→ Exercise:
What is needed is an exact copy of every entry below.

-.-.-

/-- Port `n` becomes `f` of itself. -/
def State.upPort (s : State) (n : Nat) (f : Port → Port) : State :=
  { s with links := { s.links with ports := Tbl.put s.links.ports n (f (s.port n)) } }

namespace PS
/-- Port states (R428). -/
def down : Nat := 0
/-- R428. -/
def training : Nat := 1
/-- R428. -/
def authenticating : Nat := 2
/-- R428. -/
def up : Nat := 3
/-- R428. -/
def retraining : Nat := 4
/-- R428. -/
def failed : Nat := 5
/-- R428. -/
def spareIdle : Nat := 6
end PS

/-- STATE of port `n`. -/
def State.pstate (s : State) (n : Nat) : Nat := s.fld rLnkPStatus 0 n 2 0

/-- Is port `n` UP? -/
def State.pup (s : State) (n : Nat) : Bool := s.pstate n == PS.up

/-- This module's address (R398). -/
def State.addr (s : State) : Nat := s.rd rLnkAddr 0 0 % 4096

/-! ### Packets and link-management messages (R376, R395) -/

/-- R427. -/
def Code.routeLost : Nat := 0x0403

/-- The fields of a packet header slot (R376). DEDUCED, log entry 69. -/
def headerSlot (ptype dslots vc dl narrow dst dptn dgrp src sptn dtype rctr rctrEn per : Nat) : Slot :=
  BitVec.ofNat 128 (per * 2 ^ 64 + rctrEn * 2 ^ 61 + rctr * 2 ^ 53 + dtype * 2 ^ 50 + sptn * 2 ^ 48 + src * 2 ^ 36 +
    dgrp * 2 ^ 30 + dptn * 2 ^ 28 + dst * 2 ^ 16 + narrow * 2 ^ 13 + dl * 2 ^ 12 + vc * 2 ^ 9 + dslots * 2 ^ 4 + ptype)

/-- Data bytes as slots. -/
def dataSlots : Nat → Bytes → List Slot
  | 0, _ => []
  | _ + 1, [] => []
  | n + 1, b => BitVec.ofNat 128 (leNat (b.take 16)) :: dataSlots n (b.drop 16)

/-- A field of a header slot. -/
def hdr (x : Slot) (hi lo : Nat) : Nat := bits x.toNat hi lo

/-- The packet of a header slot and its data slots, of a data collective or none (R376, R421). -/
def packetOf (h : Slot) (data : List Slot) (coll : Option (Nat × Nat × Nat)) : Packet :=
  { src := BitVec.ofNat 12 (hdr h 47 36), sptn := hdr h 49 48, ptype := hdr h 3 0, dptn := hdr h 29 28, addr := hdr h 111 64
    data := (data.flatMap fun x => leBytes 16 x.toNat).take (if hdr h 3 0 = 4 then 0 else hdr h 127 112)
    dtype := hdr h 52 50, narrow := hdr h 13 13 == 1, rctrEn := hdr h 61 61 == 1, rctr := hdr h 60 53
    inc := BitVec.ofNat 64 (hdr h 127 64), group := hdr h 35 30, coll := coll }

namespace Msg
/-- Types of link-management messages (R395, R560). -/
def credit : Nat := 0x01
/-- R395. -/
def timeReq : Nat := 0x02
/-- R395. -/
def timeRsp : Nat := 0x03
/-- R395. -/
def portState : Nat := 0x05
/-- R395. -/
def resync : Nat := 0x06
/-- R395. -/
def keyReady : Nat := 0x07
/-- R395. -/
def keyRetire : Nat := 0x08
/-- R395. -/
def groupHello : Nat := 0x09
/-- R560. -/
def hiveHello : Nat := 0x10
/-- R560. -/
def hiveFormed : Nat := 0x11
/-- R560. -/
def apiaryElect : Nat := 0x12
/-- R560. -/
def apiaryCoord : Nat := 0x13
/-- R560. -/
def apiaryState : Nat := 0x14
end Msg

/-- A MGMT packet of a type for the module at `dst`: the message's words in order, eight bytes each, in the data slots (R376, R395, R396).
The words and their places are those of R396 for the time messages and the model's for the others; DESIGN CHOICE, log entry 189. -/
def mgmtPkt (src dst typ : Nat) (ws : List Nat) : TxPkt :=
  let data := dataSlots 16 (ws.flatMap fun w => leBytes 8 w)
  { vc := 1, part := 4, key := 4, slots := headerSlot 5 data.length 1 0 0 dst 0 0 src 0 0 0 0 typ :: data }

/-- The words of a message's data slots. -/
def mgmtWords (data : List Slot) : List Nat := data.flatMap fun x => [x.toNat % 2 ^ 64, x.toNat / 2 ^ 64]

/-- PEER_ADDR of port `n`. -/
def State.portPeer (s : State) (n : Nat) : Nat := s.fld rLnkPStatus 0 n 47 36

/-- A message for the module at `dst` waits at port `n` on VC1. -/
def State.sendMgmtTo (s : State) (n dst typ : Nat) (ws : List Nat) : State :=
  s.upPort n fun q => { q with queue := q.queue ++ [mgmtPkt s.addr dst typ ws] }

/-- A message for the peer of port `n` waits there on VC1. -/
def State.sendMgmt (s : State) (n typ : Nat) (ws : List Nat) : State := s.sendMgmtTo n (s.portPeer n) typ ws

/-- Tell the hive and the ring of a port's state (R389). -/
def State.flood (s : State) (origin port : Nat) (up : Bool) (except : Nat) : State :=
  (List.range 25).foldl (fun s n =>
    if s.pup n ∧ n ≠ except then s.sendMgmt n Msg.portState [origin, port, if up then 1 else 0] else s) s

-.-.-

→ Written answer:
/-- Port `n` becomes `f` of itself. -/
def State.upPort (s : State) (n : Nat) (f : Port → Port) : State :=
  { s with links := { s.links with ports := Tbl.put s.links.ports n (f (s.port n)) } }

namespace PS
/-- Port states (R428). -/
def down : Nat := 0
/-- R428. -/
def training : Nat := 1
/-- R428. -/
def authenticating : Nat := 2
/-- R428. -/
def up : Nat := 3
/-- R428. -/
def retraining : Nat := 4
/-- R428. -/
def failed : Nat := 5
/-- R428. -/
def spareIdle : Nat := 6
end PS

/-- STATE of port `n`. -/
def State.pstate (s : State) (n : Nat) : Nat := s.fld rLnkPStatus 0 n 2 0

/-- Is port `n` UP? -/
def State.pup (s : State) (n : Nat) : Bool := s.pstate n == PS.up

/-- This module's address (R398). -/
def State.addr (s : State) : Nat := s.rd rLnkAddr 0 0 % 4096

/-! ### Packets and link-management messages (R376, R395) -/

/-- R427. -/
def Code.routeLost : Nat := 0x0403

/-- The fields of a packet header slot (R376). DEDUCED, log entry 69. -/
def headerSlot (ptype dslots vc dl narrow dst dptn dgrp src sptn dtype rctr rctrEn per : Nat) : Slot :=
  BitVec.ofNat 128 (per * 2 ^ 64 + rctrEn * 2 ^ 61 + rctr * 2 ^ 53 + dtype * 2 ^ 50 + sptn * 2 ^ 48 + src * 2 ^ 36 +
    dgrp * 2 ^ 30 + dptn * 2 ^ 28 + dst * 2 ^ 16 + narrow * 2 ^ 13 + dl * 2 ^ 12 + vc * 2 ^ 9 + dslots * 2 ^ 4 + ptype)

/-- Data bytes as slots. -/
def dataSlots : Nat → Bytes → List Slot
  | 0, _ => []
  | _ + 1, [] => []
  | n + 1, b => BitVec.ofNat 128 (leNat (b.take 16)) :: dataSlots n (b.drop 16)

/-- A field of a header slot. -/
def hdr (x : Slot) (hi lo : Nat) : Nat := bits x.toNat hi lo

/-- The packet of a header slot and its data slots, of a data collective or none (R376, R421). -/
def packetOf (h : Slot) (data : List Slot) (coll : Option (Nat × Nat × Nat)) : Packet :=
  { src := BitVec.ofNat 12 (hdr h 47 36), sptn := hdr h 49 48, ptype := hdr h 3 0, dptn := hdr h 29 28, addr := hdr h 111 64
    data := (data.flatMap fun x => leBytes 16 x.toNat).take (if hdr h 3 0 = 4 then 0 else hdr h 127 112)
    dtype := hdr h 52 50, narrow := hdr h 13 13 == 1, rctrEn := hdr h 61 61 == 1, rctr := hdr h 60 53
    inc := BitVec.ofNat 64 (hdr h 127 64), group := hdr h 35 30, coll := coll }

namespace Msg
/-- Types of link-management messages (R395, R560). -/
def credit : Nat := 0x01
/-- R395. -/
def timeReq : Nat := 0x02
/-- R395. -/
def timeRsp : Nat := 0x03
/-- R395. -/
def portState : Nat := 0x05
/-- R395. -/
def resync : Nat := 0x06
/-- R395. -/
def keyReady : Nat := 0x07
/-- R395. -/
def keyRetire : Nat := 0x08
/-- R395. -/
def groupHello : Nat := 0x09
/-- R560. -/
def hiveHello : Nat := 0x10
/-- R560. -/
def hiveFormed : Nat := 0x11
/-- R560. -/
def apiaryElect : Nat := 0x12
/-- R560. -/
def apiaryCoord : Nat := 0x13
/-- R560. -/
def apiaryState : Nat := 0x14
end Msg

/-- A MGMT packet of a type for the module at `dst`: the message's words in order, eight bytes each, in the data slots (R376, R395, R396).
The words and their places are those of R396 for the time messages and the model's for the others; DESIGN CHOICE, log entry 189. -/
def mgmtPkt (src dst typ : Nat) (ws : List Nat) : TxPkt :=
  let data := dataSlots 16 (ws.flatMap fun w => leBytes 8 w)
  { vc := 1, part := 4, key := 4, slots := headerSlot 5 data.length 1 0 0 dst 0 0 src 0 0 0 0 typ :: data }

/-- The words of a message's data slots. -/
def mgmtWords (data : List Slot) : List Nat := data.flatMap fun x => [x.toNat % 2 ^ 64, x.toNat / 2 ^ 64]

/-- PEER_ADDR of port `n`. -/
def State.portPeer (s : State) (n : Nat) : Nat := s.fld rLnkPStatus 0 n 47 36

/-- A message for the module at `dst` waits at port `n` on VC1. -/
def State.sendMgmtTo (s : State) (n dst typ : Nat) (ws : List Nat) : State :=
  s.upPort n fun q => { q with queue := q.queue ++ [mgmtPkt s.addr dst typ ws] }

/-- A message for the peer of port `n` waits there on VC1. -/
def State.sendMgmt (s : State) (n typ : Nat) (ws : List Nat) : State := s.sendMgmtTo n (s.portPeer n) typ ws

/-- Tell the hive and the ring of a port's state (R389). -/
def State.flood (s : State) (origin port : Nat) (up : Bool) (except : Nat) : State :=
  (List.range 25).foldl (fun s n =>
    if s.pup n ∧ n ≠ except then s.sendMgmt n Msg.portState [origin, port, if up then 1 else 0] else s) s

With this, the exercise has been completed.